UNCTAD: Rekonstruksi Gaza Butuh Biaya Rp 300 Triliun

Kehancuran akibat perang kali ini empat kali lebih besar dibandingkan perang 2014.

AP Photo/Mohammed Hajjar
Warga Palestinia berjalan di atas puing bangunan akibat serangan Israel ke Gaza City, Sabtu (10/2/2024).
Red: Ferry kisihandi

REPUBLIKA.CO.ID, JENEWA – Gaza membutuhkan Marshall Plan atau program ekonomi berskala besar setelah perang usai. Badan perdagangan dan pembangunan PBB, UNCTAD menyatakan kehancuran di Gaza akibat serangan militer Israel sangat besar. 

Baca Juga


Direktur UNCTAD Richard Kozul-Wright di sela sebuah pertemuan PBB di Jenewa, Swiss, Kamis (15/2/2024) menyatakan, kehancuran akibat serangan Israel kali ini empat kali lebih besar dibandingkan tujuh pekan perang yang berlangsung pada 2014. 

UNCTAD memperkirakan dibutuhkan 20 miliar dolar AS atau setara Rp 300 triliun dengan kurs Rp 15 ribu per dolar AS. ‘’Kita bicara soal biaya rekonstruksi sekitar 20 miliar dolar AS jika perang berhenti sekarang juga,’’ kata Kozul-Wright. 

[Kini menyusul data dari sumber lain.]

theorem Work.stationed_stack {l : List JobRecord} (h : w.stack.Perm (j :: l)) :
    w.stationed.Perm ((.suspended, j) :: { w with stack := l }.stationed) := Work.stationed_of_parked (Work.parked_stack h)

theorem Work.stationed_active (h : w.active = some j) : w.stationed = (.measuring, j) :: w.parked := by
  simp [Work.stationed, h]

theorem Work.stationed_inactive (h : w.active = none) : w.stationed = w.parked := by
  simp [Work.stationed, h]

/-- A list without the one element that has a key. -/
theorem perm_cons_filter {α : Type} {f : α → Nat} {l : List α} (h : (l.map f).Nodup) {x : α} (hx : x ∈ l) :
    l.Perm (x :: l.filter fun y => f y != f x) := by
  induction l with
  | nil => cases hx
  | cons y l ih =>
    rw [List.map_cons, List.nodup_cons] at h
    obtain rfl | hx := List.mem_cons.mp hx
    · have others : l.filter (fun y => f y != f x) = l := List.filter_eq_self.mpr fun y hy => by
        simpa using fun he => h.1 (List.mem_map.mpr ⟨y, hy, he⟩)
      rw [List.filter_cons_of_neg (by simp), others]
    · have hne : f y ≠ f x := fun he => h.1 (List.mem_map.mpr ⟨x, hx, he.symm⟩)
      rw [List.filter_cons_of_pos (by simpa using hne)]
      exact ((ih h.2 hx).cons y).trans (List.Perm.swap x y _)

theorem nodup_filter_map {α : Type} {f : α → Nat} {l : List α} (h : (l.map f).Nodup) (p : α → Bool) : ((l.filter p).map f).Nodup :=
  h.sublist (List.filter_sublist.map f)

/-! ### Runs that leave the jobs -/

/-- Every change but that of jobs. -/
def Scope.still : Scope :=
  { lists := fun _ => true, details := true, ports := fun _ => true, sample := true, frame := true, selected := true }

theorem State.agrees.of_work (h : s.agrees) (hw : t.work = s.work) (hp : t.store.profile = s.store.profile) : t.agrees := by
  unfold State.agrees
  rw [hw, hp]
  exact h

theorem State.agrees.quiet (h : s.agrees) (hm : Moves .still s t) : t.agrees := h.of_work (hm.work rfl) (by rw [hm.store])

theorem State.steady.of_work (h : s.steady) (hw : t.work = s.work) (hp : t.store.profile = s.store.profile) : t.steady :=
  ⟨h.1.of_work hw hp, by rw [hw]; exact h.2⟩

theorem State.steady.quiet (h : s.steady) (hm : Moves .still s t) : t.steady := h.of_work (hm.work rfl) (by rw [hm.store])

/-- Other statuses, queue, zone, active job and stack that agree. -/
theorem Work.agrees.rearranged {w' : Work} (h : w.agrees pr) (hs : Stands w'.statuses w'.stationed)
    (hz : ∀ z, w'.zone = some z → z < 12) : w'.agrees pr := ⟨hs, hz, h.head, h.zones⟩

/-- The engine turns from one state of a job to another. -/
theorem State.steady.turns (h : s.steady) {e : EngineState} (ha : s.engine.active.isSome = true)
    (he : e.working = true ∨ e = .commit) (hw : t.work = { s.work with state := e }) (hp : t.store.profile = s.store.profile) :
    t.steady := by
  obtain ⟨⟨h1, h2, h3, h4⟩, -⟩ := h
  have hs : s.work.active.isSome = true := by simpa [State.work] using ha
  unfold State.steady State.agrees
  rw [hw, hp]
  exact ⟨⟨h1, h2, h3, h4⟩, by simp only [Work.manned, hs, he]⟩

/-- In the states that work on a job one is active. -/
theorem State.steady.active (h : s.steady) (hw : s.engine.state.working = true) : s.engine.active.isSome = true := by
  have hm : s.work.active.isSome = true := h.2.mpr (.inl hw)
  simpa [State.work] using hm

/-! ### The queue -/

theorem acceptWith_agrees {place : JobRecord → List JobRecord → List JobRecord} (hplace : ∀ j q, (place j q).Perm (j :: q))
    {k : JobWork} (x : JobClass) (b : Submitter) (g l : Option Nat) (h : s.agrees)
    (hk : ∀ a z, k.place = some (a, z) → a < 16 ∧ z < 12 ∧ s.status a z = .idle) : (acceptWith place k x b g l s).agrees := by
  unfold acceptWith
  rw [setStatus_eq]
  refine Work.agrees.rearranged h ?_ h.zone
  have joined := h.stands.join (st := .queued) (j := ⟨s.newJobId, k, x, b, g, l⟩) (by decide)
    (fun a z hp => ⟨(hk a z hp).1, (hk a z hp).2.1⟩) fun i hi => by
      obtain ⟨a, z, hp, rfl⟩ := JobWork.index_eq_some.mp hi
      exact (hk a z hp).2.2
  exact joined.perm (Work.stationed_queue (w := { s.work with queue := _ }) (hplace _ _)).symm

theorem enqueue_perm (j : JobRecord) (q : List JobRecord) : (enqueue j q).Perm (j :: q) := by
  unfold enqueue aheadOf
  refine List.perm_middle.trans (.of_eq ?_)
  rw [List.takeWhile_append_dropWhile]
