-- ==== Sys2Proof/Syntax.lean ====
section
/-!
DEFINITION. The names of the spec: PHASE's twelve values (R14), symbols and commands (R46, R48), sink events
(R49), the 24 rows of spec/opcode_table.json as `Instr`, the moves of the agents, and the stimulus notation
(R52).
-/
namespace Sys2Proof

/-- The twelve values of the sequencer register PHASE (10_state.md R14). -/
inductive Phase
  | idle | capture | wait1 | sample1 | recapture | wait2 | sample2 | accum
  | finWrap | finDispatch | finHome | finDone
  deriving DecidableEq, Repr, Inhabited

/-- A symbol: what one activation classifies (R12, R68). -/
inductive Symbol
  | reset
  | bit (b : Bool)
  deriving DecidableEq, Repr

/-- The action a completed byte selects (30_encoding.md R48). -/
inductive Command
  | clear
  | print (b : Byte)
  | lineBreak
  deriving DecidableEq, Repr

/-- One call of the Output Sink (30_encoding.md R49). `init` is never emitted by the block. -/
inductive SinkEvent
  | init
  | clear
  | setCursor (col : Column) (row : Row)
  | printChar (b : Byte)
  deriving DecidableEq, Repr

/-- The two steps of TT_INIT (40_tick_timer.md R53). The second carries the draw TCNT takes: the spec leaves it
free, and `BOOT t` of R52 writes it as an operand (log 5). -/
inductive InitStep
  | begins
  | completes (draw : Tick)
  deriving DecidableEq, Repr, Inhabited

/-- The operations of the block and of the agents around it: one constructor per row of spec/opcode_table.json. -/
inductive Instr
  /-- TT_INIT, R53: one of the two steps of the boot agent's `init()`. -/
  | ttInit (half : InitStep)
  /-- TT_TICK, R54: one increment by the tick source. -/
  | ttTick
  /-- TT_NOW, R55: a caller reads the current tick. -/
  | ttNow
  /-- TT_ELAPSED, R56: a caller asks for the ticks since `since`. -/
  | ttElapsed (since : Tick)
  /-- TT_US_TO_TICKS, R58: the configuration converts a duration in µs. No agent's step performs it. -/
  | ttUsToTicks (us : Nat)
  /-- TT_WAIT, R59: one poll of the wait for `n` ticks after `ref`; `next` is the phase it leaves to. -/
  | ttWait (ref n : Tick) (next : Phase)
  /-- EDGE, R60: one line-driver step that sets LINE to `level`; from high to low it is the falling edge. -/
  | edge (level : Bool)
  /-- CAPTURE, R61. -/
  | capture
  /-- WAIT1, R62. -/
  | wait1
  /-- SAMPLE1, R63. -/
  | sample1
  /-- RECAPTURE, R65. -/
  | recapture
  /-- WAIT2, R66. -/
  | wait2
  /-- SAMPLE2, R67. -/
  | sample2
  /-- ACCUM, R70–R72. -/
  | accum
  /-- SYM_RESET, R64. -/
  | symReset
  /-- SYM_BIT1, R70. -/
  | symBit1
  /-- SYM_BIT0, R71. -/
  | symBit0
  /-- FIN_WRAP, R75. -/
  | finWrap
  /-- FIN_DISPATCH, R48. -/
  | finDispatch
  /-- CMD_CLEAR, R76, its FIN_DISPATCH step. -/
  | cmdClear
  /-- FIN_HOME, R76, the second step of CMD_CLEAR. -/
  | finHome
  /-- CMD_PRINT, R77, of the byte `b`. -/
  | cmdPrint (b : Byte)
  /-- CMD_LINEBREAK, R78. -/
  | cmdLinebreak
  /-- FIN_DONE, R79. -/
  | finDone
  deriving DecidableEq, Repr

/-- The `format` column of spec/opcode_table.json: the level at which a row is decoded (30_encoding.md). -/
inductive Format
  | interface | environmentEvent | configurationFunction | interruptEvent
  | phase | sampleWord | commandByte
  deriving DecidableEq, Repr

/-- The bits of an operation, with the format that says how to read them: the same bits mean different rows as a
PHASE value, a sample word or a command byte. -/
structure CodeWord where
  format : Format
  bits : Byte
  deriving DecidableEq, Repr

/-- Why bits are no operation. -/
inductive DecodeError
  /-- The format's rows have no bit pattern (R53–R56, R58, R60). -/
  | noBitPattern
  /-- A bit above the format's width is set. -/
  | tooWide
  /-- PHASE = IDLE has no step: the block waits for an edge (R14). -/
  | idlePhase
  /-- PHASE 12..15 are unused (R14). -/
  | unusedPhase
  deriving DecidableEq, Repr

/-- What a decoder answers. -/
inductive Decoded
  | instr (i : Instr)
  | rejected (why : DecodeError)
  deriving DecidableEq, Repr

/-- One step of one agent (00_scope.md R5): the letters of a tick-level schedule (R52). -/
inductive Move
  /-- `BLK`: the block takes the step its PHASE selects. -/
  | block
  /-- `ENV TICK 1`: the tick source (R54). -/
  | tick
  /-- `ENV LINE v`: the line driver (R28, R60). -/
  | line (level : Bool)
  /-- The boot agent begins the timer's `init()` (R53 step 1). -/
  | initBegins
  /-- The boot agent completes it, with this draw (R53 step 2). -/
  | initCompletes (draw : Tick)
  /-- The boot agent calls the sink's `init()` (R99 step 2). -/
  | sinkInit
  /-- The boot agent sets EDGE_EN (R99 step 3). -/
  | enableEdges
  /-- A caller's `now()` (R55). -/
  | now
  /-- A caller's `elapsed(since)` (R56). -/
  | elapsed (since : Tick)
  /-- Hardware reset, with the values it leaves in TCNT, T0 and SYM (R97 "take any value"). -/
  | hardwareReset (tcnt t0 : Tick) (sym : Bool)
  deriving DecidableEq, Repr, Inhabited

/-- A symbol-level statement of the stimulus notation (30_encoding.md R52). -/
inductive SymbolStatement
  | rst
  | b1
  | b0
  | byte (v : Byte)
  | text (s : List Char)
  deriving DecidableEq, Repr

/-- A tick-level statement of the stimulus notation (30_encoding.md R52). -/
inductive TickStatement
  | envTick (n : Nat)
  | envLine (v : Bool)
  | blk (n : Nat)
  | boot (t : Tick)
  deriving DecidableEq, Repr

end Sys2Proof
end

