-- ==== Sys2Proof/Machine/State.lean ====
section
/-!
DEFINITION. The machine's state as plain data (10_state.md R13–R32), the reasons a step can stop, and the state
after hardware reset (R32, R97). The block has no memory, no register file and no program counter (R13, R14, R33).
-/
namespace Sys2Proof.Machine

/-- TSTATE, the timer's initialisation state (10_state.md R19). -/
inductive TimerState
  | uninit | initializing | ready
  deriving DecidableEq, Repr, Inhabited

structure State where
  /-- The configuration (R7, R17). No step changes it. -/
  cfg : Params
  /-- PHASE, the sequencer register (R14). -/
  phase : Phase
  /-- TSTATE (R19). -/
  tstate : TimerState
  /-- TCNT, the tick counter (R18). -/
  tcnt : Tick
  /-- T0, the captured reference tick (R20). -/
  t0 : Tick
  /-- BIT_COUNT (R21). -/
  bitCount : BitCount
  /-- RESULT, the partial byte (R22). -/
  result : Byte
  /-- COLUMN (R23). -/
  column : Column
  /-- ROW (R24). -/
  row : Row
  /-- SYM, the data symbol of the current activation (R25). -/
  sym : Bool
  /-- EDGE_EN (R26). -/
  edgeEn : Bool
  /-- EDGE_PENDING (R27). -/
  edgePending : Bool
  /-- LINE, `true` for high (R28). -/
  line : Bool
  /-- TRACE, the emitted sink events, oldest first (R29). -/
  trace : List SinkEvent
  /-- The model's own: the events emitted before the last hardware reset (R97; log 10). -/
  past : List SinkEvent
  /-- The model's own: the Tick the last timer query or conversion returned (R55, R56, R58; log 6). -/
  ttResult : Tick
  /-- The model's own: ticks since the block's last counter read (R7 MAX_TICKS_BETWEEN_POLLS; log 7). -/
  pollGap : Nat
  /-- The model's own: the moves to come, first one next (R5, R52; log 4). -/
  schedule : List Move
  /-- The model's own: how many moves came from the free schedule (log 4). -/
  drawn : Nat
  deriving DecidableEq, Repr

/-- The model faults: exactly those of 60_exceptions.md R83. The block itself raises no exception (R82). -/
inductive Fault
  /-- Raised by every counter read while TSTATE ≠ READY (R55, so R56, R59, R61, R62, R65, R66). Safe: the source
  gives such a read no meaning, and the machine stops. -/
  | timerNotReady
  /-- Raised by TT_INIT when `init()` begins while TSTATE = INITIALIZING (R53). Safe: the source calls it
  undefined, and the machine stops. -/
  | initReentered
  deriving DecidableEq, Repr

/-- Why the model has no meaning for something. None of these is a fault (R83). -/
inductive Refusal
  /-- Raised by `exec` for an instruction without a meaning yet: none is left. Safe. -/
  | notModelled (mnemonic : String)
  /-- The refusal of a configuration that breaks R8 (R83): by `configure`, before any step, and by the
  configuration-time TT_US_TO_TICKS of a duration whose conversion exceeds 255 (R58; log 8). No step raises it. Safe:
  R8 says that the source does not say what happens then. -/
  | configurationRefused
  deriving DecidableEq, Repr

/-- Hardware reset (R32, R97) of a machine with configuration `cfg`, with the values reset leaves in TCNT, T0 and
SYM: the spec lets them be any. -/
def State.resetWith (cfg : Params) (tcnt t0 : Tick) (sym : Bool) : State where
  cfg := cfg
  phase := .idle
  tstate := .uninit
  tcnt := tcnt
  t0 := t0
  bitCount := 0
  result := 0
  column := 0
  row := 0
  sym := sym
  edgeEn := false
  edgePending := false
  line := cfg.lineInit
  trace := []
  past := []
  ttResult := 0
  pollGap := 0
  schedule := []
  drawn := 0

/-- The machine right after reset. TCNT, T0 and SYM, which the spec leaves open, are 0 (DESIGN CHOICE, log 1). -/
def State.reset : State := State.resetWith Config.chip 0 0 false

end Sys2Proof.Machine
end

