-- ==== Sys2Proof/Machine/Operands.lean ====
section
/-!
DEFINITION. What a step reads: the two input ports (20_memory.md R34, R35) and the elapsed-time subtraction
(40_tick_timer.md R56). The block has no other operand form: no register
numbers, no addressing modes (10_state.md R13, 20_memory.md R38).
-/
namespace Sys2Proof.Machine

/-- TT_NOW's read (R55, R34): the counter's value to `k`, or the fault `timerNotReady`. -/
def withTick (s : State) (k : Tick → Host.Outcome State Fault Refusal) : Host.Outcome State Fault Refusal :=
  if s.tstate = .ready then k s.tcnt else .fault .timerNotReady

/-- SampleLine() (R35): the level of LINE, `true` for high. -/
def sampleLine (s : State) : Bool := s.line

/-- The result of TT_ELAPSED for a counter value `n` (R56): `n −₈ since`. -/
def elapsedTicks (n since : Tick) : Tick := n - since

/-- The document's branch form of the same (R56), on the 0..255 values. -/
def elapsedBranch (n since : Nat) : Nat := if since ≤ n then n - since else n + (maxTick + 1 - since)

end Sys2Proof.Machine
end

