-- ==== Sys2Proof/Machine/Step.lean ====
section
/-!
DEFINITION. One step of the machine: one step of one agent (00_scope.md R5, R40). It takes the next move off and
performs what the move comes to.
-/
namespace Sys2Proof.Machine

/-- One step. -/
def step (s : State) : Host.Outcome State Fault Refusal :=
  match s.takeMove.select s.nextMove with
  | .run i => exec i s.takeMove
  | .become t => .next t

/-- The block is to move next, with the table row's instruction placed where it reads it (log 9). Bits that no row
has leave the state as it is: the machine has nowhere to hold them (PHASE 12..15 are unused, R14). -/
def State.withFetchWord (s : State) (nbits w : Nat) : State :=
  match decodeTableWord nbits w with
  | some i => (s.placeInstr i).blockNext
  | none => s

end Sys2Proof.Machine
end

Munculnya estimasi biaya rekonstruksi sebesar itu, ungkap Kozul-Wright, didasarkan pada citra satelit dan informasi lainnya yang menggambarkan betapa besarnya kerusakan di Gaza. Perkiraan yang lebih presisi bisa dibuat dengan mengerahkan sejumlah peneliti masuk ke Gaza dan menilai kehancuran yang terjadi di sana. 

Menurut dia, pelaksanaan rekonstruksi di Gaza membutuhkan Marshall Plan baru. Ini merujuk pada rencana yang pernah dibuat AS untuk pemulihan ekonomi Eropa setelah Perang Dunia II. Dengan demikian membutuhkan sumber daya yang besar. 

Dalam laporannya bulan lalu, UNCTAD mengungkapkan, butuh bertahun-tahun untuk memulihkan perekonomian di Gaza seperti sebelum terjadinya perang. Semakin cepat perang usai maka pemulihan bisa semakin cepat dicapai.

Dampak ekonomi perang Gaza....

Dampak ekonomi perang di Gaza juga ke mana-mana. Sebelumnya, Dana Moneter Internasional (IMF) menyatakan pertumbuhan ekonomi Timur Tengah tak sesuai proyeksi. Penyebabnya, perang Israel melawan Hamas di Gaza serta pemangkasan produksi minyak oleh negara produsen. 

Direktur Pelaksana IMF Kristalina Georgieva dalam Arab Fiscal Forum di Dubai, Uni Emirat Arab (UEA) mengingatkan soal dampak regional yang lebih luas bila perang di Gaza terus berlanjut. Ini sudah disampaikan pula dalam laporan ekonomi kawasan bulan lalu. 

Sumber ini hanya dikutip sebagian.